**Source information**

/-- The time of one capability set on physical lane `k` in DETECT or CAPS: what was received in it is valid or discarded, and the lane
sends its own next set (R83 to R87). -/
def State.capabilitySet (s : State) (p k : Nat) (raw : Heard) (peak : Nat) : State :=
  if (s.serState p ≠ serDetect ∧ s.serState p ≠ serCaps) ∨ s.on F.SER_LANE_STATUS.FAILED (2 * p + k) ∨ ((s.sp p).cap k).counted then s else
  let r := polarity (bit (s.rd F.SER_PORT_STATUS.POL_INV p) k) 0x3CA55AC3 raw.levels
  let s := s.sigDetect (2 * p + k) raw.mv
  let s := if capSetOk r.1 then s.hearSet p k r.1 r.2 peak else s.modSp p (fun x => x.modCap k (fun c => c.count false false))
  s.sendCapSet p k

/-- A lane sends PRBS13 from all ones at a step for a number of µs (R88, R100, Table 3.1). -/
def State.sendPrbs (s : State) (p k step us : Nat) : State := s.emit (.prbs13 p k step (us * lineRate step / 100))

/-- A lane begins to train (R87, R88): it loads the preset that its peer asked for and sends PRBS13 for TRAIN_US and CHECK_US. -/
def State.trainLane (s : State) (p k step : Nat) : State :=
  (s.loadPreset (2 * p + k) ((s.sp p).cap k).preset).sendPrbs p k step (s.rd F.SER_BRINGUP_CFG.TRAIN_US + s.rd F.SER_BRINGUP_CFG.CHECK_US)

/-- The countdown ends: a lane has sent the set that carries 0 (R85). Every lane in CAPS switches to the agreed step and trains; where
both hear the same LANE_ID only physical lane 0 does (R84). -/
def State.countdownEnd (s : State) (p : Nat) : State :=
  let x := s.sp p
  if s.serState p = serCaps ∧ (x.c0.counted ∨ x.c1.counted) then
    let dup := (x.idOf 0).isSome && x.idOf 0 == x.idOf 1
    let mask := b2n (x.idOf 0).isSome + (if (x.idOf 1).isSome && !dup then 2 else 0)
    let step := min (s.offerStep p) (s.rd F.SER_PORT_STATUS.PEER_STEP p)
    let s := (s.wr F.SER_PORT_STATUS.STATE serTrain p).wr F.SER_PORT_STATUS.STEP step p
    let s := s.setSp p { x with training := mask, agreedStep := step, agreedWidth := min (s.offerWidth p) x.peerWidth,
                                trained := false, checked := false, ownPass := 0 }
    foldS (bitsSet 2 mask) s (fun s k => s.trainLane p k step)
  else s

/-- A bring-up fails at S0 or in CAPS (R86, R91). -/
def State.bringupFail (s : State) (p : Nat) : State :=
  ((s.inc F.SER_PORT_STATUS.FAILS p).raise .SER_BRINGUP_FAIL p).serTo p serWait

/-- CAPS_TIMEOUT expires without a countdown (R86). -/
def State.capsTimeout (s : State) (p : Nat) : State :=
  if s.serState p ≠ serCaps ∨ (s.sp p).c0.counting ∨ (s.sp p).c1.counting then s
  else if s.roleFits p then s.bringupFail p
  else (s.raise .SER_PEER_MISMATCH p).serTo p serWait

/-- Put trained values into a lane's equalizer (R108), but into what is held (R110). -/
def State.putEq (s : State) (l : Nat) (e : EqVals) : State :=
  let s := if s.eqHeld l .SER_CTLE then s else (s.wr F.SER_CTLE.PEAK e.peak l).wr F.SER_CTLE.DC_GAIN e.dcGain l
  if s.eqHeld l .SER_DFE_TAPS then s
  else foldS (List.zip Reg.SER_DFE_TAPS.fields e.taps) s (fun s t => s.wr t.1 (ofSigned 5 t.2) l)

/-- TRAIN_US ends: the trained coefficients replace what software committed meanwhile (R108), and are held for the check (R88). -/
def State.trainEnd (s : State) (p : Nat) (e0 e1 : EqVals) : State :=
  if s.serState p = serTrain ∧ !(s.sp p).trained then
    let s := foldS (bitsSet 2 (s.sp p).training) s (fun s k =>
      (s.loadPreset (2 * p + k) ((s.sp p).cap k).preset).putEq (2 * p + k) (if k = 0 then e0 else e1))
    s.modSp p (fun x => { x with trained := true })
  else s

/-- The lane is in its check, in which its coefficients are held (R88). -/
def State.inCheck (s : State) (l : Nat) : Bool :=
  s.serState (l / 2) == serTrain && (s.sp (l / 2)).trained && bit (s.sp (l / 2)).training (l % 2)

/-- The result block that a lane sends (R89). -/
def resultBlockBytes (k pass step : Nat) : Bytes :=
  let b := leBytes 4 0x5AC33CA5 ++ leBytes 1 k ++ leBytes 1 pass ++ leBytes 1 step ++ leBytes 21 0
  b ++ leBytes 4 (crc32 b)

/-- A lane sends 64 result blocks at a step, unscrambled (R89). -/
def State.sendResult (s : State) (p k pass step : Nat) : State := s.emit (.wire p k 64 (symbols step (resultBlockBytes k pass step)))

/-- Bit errors of a check against PRBS13 at a step (R88), on a lane that is received inverted or not. -/
def prbsErrors (step : Nat) (inv : Bool) (r : PrbsRx) : Nat := (pattern 2).errors r.start (levelBits step inv r.syms)

/-- CHECK_US ends (R88, R89): each training lane passes with at most ERR_MAX errors and its lock kept; result blocks go
out with PASS by the LANE_ID that the passing lane hears. -/
def State.checkEnd (s : State) (p : Nat) (r0 r1 : PrbsRx) : State :=
  let x := s.sp p
  if s.serState p = serTrain ∧ !x.checked then
    let ok := fun k =>
      decide (prbsErrors x.agreedStep (bit (s.rd F.SER_PORT_STATUS.POL_INV p) k) (if k = 0 then r0 else r1) ≤ s.rd F.SER_BRINGUP_CFG.ERR_MAX) &&
      s.on F.SER_LANE_STATUS.CDR_LOCK (2 * p + k)
    let passed := (bitsSet 2 x.training).filter ok
    let own := passed.foldl (fun a k => a + 2 ^ k) 0
    let pass := passed.foldl (fun a k => setBit a ((x.idOf k).getD 0)) 0
    let s := s.setSp p { x with checked := true, ownPass := own }
    foldS (bitsSet 2 x.training) s (fun s k => s.sendResult p k pass x.agreedStep)
  else s

/-- The lanes used when both results are in (R90). -/
def State.lanesUsed (s : State) (p peerPass : Nat) : Nat :=
  let x := s.sp p
  let both := (bitsSet 2 x.ownPass).filter (fun k => bit peerPass k)
  if x.agreedWidth = 2 ∨ both.length ≤ 1 then both.foldl (fun a k => a + 2 ^ k) 0
  else
    let me := (s.nodeId, p)
    let peer := (s.rd F.SER_PORT_STATUS.PEER_NODE p, s.rd F.SER_PORT_STATUS.PEER_PORT p)
    if peer.1 < me.1 ∨ (peer.1 = me.1 ∧ peer.2 < me.2) then 2 ^ x.hears 0 else 1

/-- A used lane sends its start marker, unscrambled, and data begins in both directions with the scramblers at all ones (R92). -/
def State.startData (s : State) (p k step : Nat) : State :=
  (s.modLane (2 * p + k) (fun x => { x with txScr := scrambler.ones, rxScr := scrambler.ones })).emit
    (.wire p k 1 (symbols step (leBytes 8 0xF00FF00FF00FF00F)))

/-- Both results are in (R90, R91): the port enters ACTIVE, falls back one step, or fails at S0. -/
def State.decideLanes (s : State) (p peerPass : Nat) : State :=
  let x := s.sp p
  let used := s.lanesUsed p peerPass
  let n := popcount 2 used
  if n = 0 then
    if x.agreedStep = 0 then s.bringupFail p
    else ((s.serTo p serCaps).modSp p (fun y => { y with
      attempt := x.attempt + 1, c0 := { y.c0 with id := none }, c1 := { y.c1 with id := none } })).raise .SER_STEP_FALLBACK p
  else
    let s := s.wr F.SER_PORT_STATUS.STATE serActive p
    let s := (s.wr F.SER_PORT_STATUS.LANES used p).wr F.SER_PORT_STATUS.WIDTH n p
    let s := s.setSp p { x with rxLanes := used, reacqBeats := 0, reacq := none, reacqOwn := none, reacqPeer := none }
    let s := if n < x.agreedWidth then s.raise .SER_NARROWED p else s
    (foldS (bitsSet 2 used) s (fun s k => s.startData p k x.agreedStep)).linkStart p

/-- The PASS byte of a valid result block (R89). -/
def resultPass (d : Bytes) : Option Nat :=
  if leAt d 0 4 = 0x5AC33CA5 ∧ leAt d 28 4 = crc32 (d.take 28) ∧ leAt d 4 1 < 2 ∧ leAt d 7 21 = 0 then some (leAt d 5 1) else none

/-- The lowest used lane of a port, which a narrowing by TARGET_WIDTH keeps (DESIGN CHOICE, log entry 113). -/
def State.keptLane (s : State) (p : Nat) : Nat := if bit (s.rd F.SER_PORT_STATUS.LANES p) 0 then 0 else 1

/-- Post a lane management payload (Table 3.6) to the peer. -/
def State.sendLaneMsg (s : State) (p kind lane seq status a4 a5 a6 a7 atBeat : Nat) : State :=
  s.modLink p (fun l => { l with ctrlS := l.ctrlS ++ [(0x10,
    leBytes 1 kind ++ leBytes 1 lane ++ leBytes 1 seq ++ leBytes 1 status ++ leBytes 1 a4 ++ leBytes 1 a5 ++ leBytes 1 a6 ++
    leBytes 1 a7 ++ leBytes 4 atBeat ++ leBytes 4 0)] })

/-- Send a WIDTH_REQ `ahead` Beats before its change (R98, R102). -/
def State.sendWidthReq (s : State) (p width lane ahead : Nat) : State :=
  let x := s.sp p
  let at' := (s.beat + ahead) % 2 ^ 32
  let s := s.setSp p { x with widthReq := some ⟨x.seq, width, lane, s.beat + ahead, none⟩, seq := (x.seq + 1) % 256 }
  s.sendLaneMsg p 2 lane x.seq 0 width 0 0 0 at'

/-- Re-acquisition of a lane starts (R100): PRBS13 at the port's step for 100 µs, from the lane's last coefficients. -/
def State.reacqStart (s : State) (p k : Nat) : State :=
  let l := 2 * p + k
  (s.modSp p (fun x => { x with reacq := some k, reacqOwn := none, reacqPeer := none,
                                reacqFfe := (s.rd F.SER_FFE.PRE l, s.rd F.SER_FFE.POST l) })).sendPrbs p k
    (s.rd F.SER_PORT_STATUS.STEP p) 100

/-- Re-acquisition is decided once both results are in (R100, R103): the lane passes both ways, and the port asks to widen,
16 Beats ahead as to narrow (DESIGN CHOICE, log entry 135). -/
def State.reacqDecide (s : State) (p : Nat) : State :=
  let x := s.sp p
  match x.reacq, x.reacqOwn, x.reacqPeer with
  | some k, some own, some peer =>
    let s := s.modSp p (fun x => { x with reacq := none, reacqOwn := none, reacqPeer := none })
    if own && bit peer k then (s.wr F.SER_LANE_STATUS.CDR_LOCK 1 (2 * p + k)).sendWidthReq p 2 k 16 else s
  | _, _, _ => s

/-- A received result block on physical lane `k` (R89, R100). -/
def State.resultBlock (s : State) (p k : Nat) (raw : List Level) : State :=
  match resultPass (unsymbols (s.rd F.SER_PORT_STATUS.STEP p) (bit (s.rd F.SER_PORT_STATUS.POL_INV p) k) raw) with
  | none => s
  | some pass =>
    if s.serState p = serTrain ∧ (s.sp p).checked then s.decideLanes p pass
    else if s.serState p = serActive ∧ (s.sp p).reacq = some k then (s.modSp p (fun x => { x with reacqPeer := some pass })).reacqDecide p
    else s

/-- 50 µs pass without a result block, which counts as PASS 0 (R89). -/
def State.resultWaitEnd (s : State) (p : Nat) : State :=
  if s.serState p = serTrain ∧ (s.sp p).checked then s.decideLanes p 0
  else if s.serState p = serActive ∧ (s.sp p).reacqOwn.isSome then (s.modSp p (fun x => { x with reacqPeer := some 0 })).reacqDecide p
  else s

/-- Lane calibration ends (R94). -/
def State.calibrationDone (s : State) (p : Nat) (ok0 ok1 : Bool) : State :=
  match (s.sp p).calib with
  | none => s
  | some st =>
    let s := foldS [0, 1] s (fun s k =>
      let l := 2 * p + k
      if !s.needsCal l then s
      else if (if k = 0 then ok0 else ok1) then s.wr F.SER_LANE_STATUS.CAL_OK 1 l
      else (s.wr F.SER_LANE_STATUS.FAILED 1 l).raise .SER_CAL_FAIL l)
    let s := s.modSp p (fun x => { x with calib := none })
    s.serTo p (if s.pllLocked p then st else serWait)

/-- The WAIT time expires (Table 3.4, R95). -/
def State.retryMs (s : State) (p : Nat) : State :=
  if s.serState p = serWait ∧ s.pllLocked p ∧ (s.sp p).calib.isNone then s.calibrate p (s.modeState p) else s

**Task objective**
For the lines above, output exactly those from the line containing "(s.loadPreset (2 * p + k) ((s.sp p).cap k).preset).putEq" through the line containing "def prbsErrors (step", and skip the others.

**Task solution**
      (s.loadPreset (2 * p + k) ((s.sp p).cap k).preset).putEq (2 * p + k) (if k = 0 then e0 else e1))
    s.modSp p (fun x => { x with trained := true })
  else s

/-- The lane is in its check, in which its coefficients are held (R88). -/
def State.inCheck (s : State) (l : Nat) : Bool :=
  s.serState (l / 2) == serTrain && (s.sp (l / 2)).trained && bit (s.sp (l / 2)).training (l % 2)

/-- The result block that a lane sends (R89). -/
def resultBlockBytes (k pass step : Nat) : Bytes :=
  let b := leBytes 4 0x5AC33CA5 ++ leBytes 1 k ++ leBytes 1 pass ++ leBytes 1 step ++ leBytes 21 0
  b ++ leBytes 4 (crc32 b)

/-- A lane sends 64 result blocks at a step, unscrambled (R89). -/
def State.sendResult (s : State) (p k pass step : Nat) : State := s.emit (.wire p k 64 (symbols step (resultBlockBytes k pass step)))

/-- Bit errors of a check against PRBS13 at a step (R88), on a lane that is received inverted or not. -/
def prbsErrors (step : Nat) (inv : Bool) (r : PrbsRx) : Nat := (pattern 2).errors r.start (levelBits step inv r.syms)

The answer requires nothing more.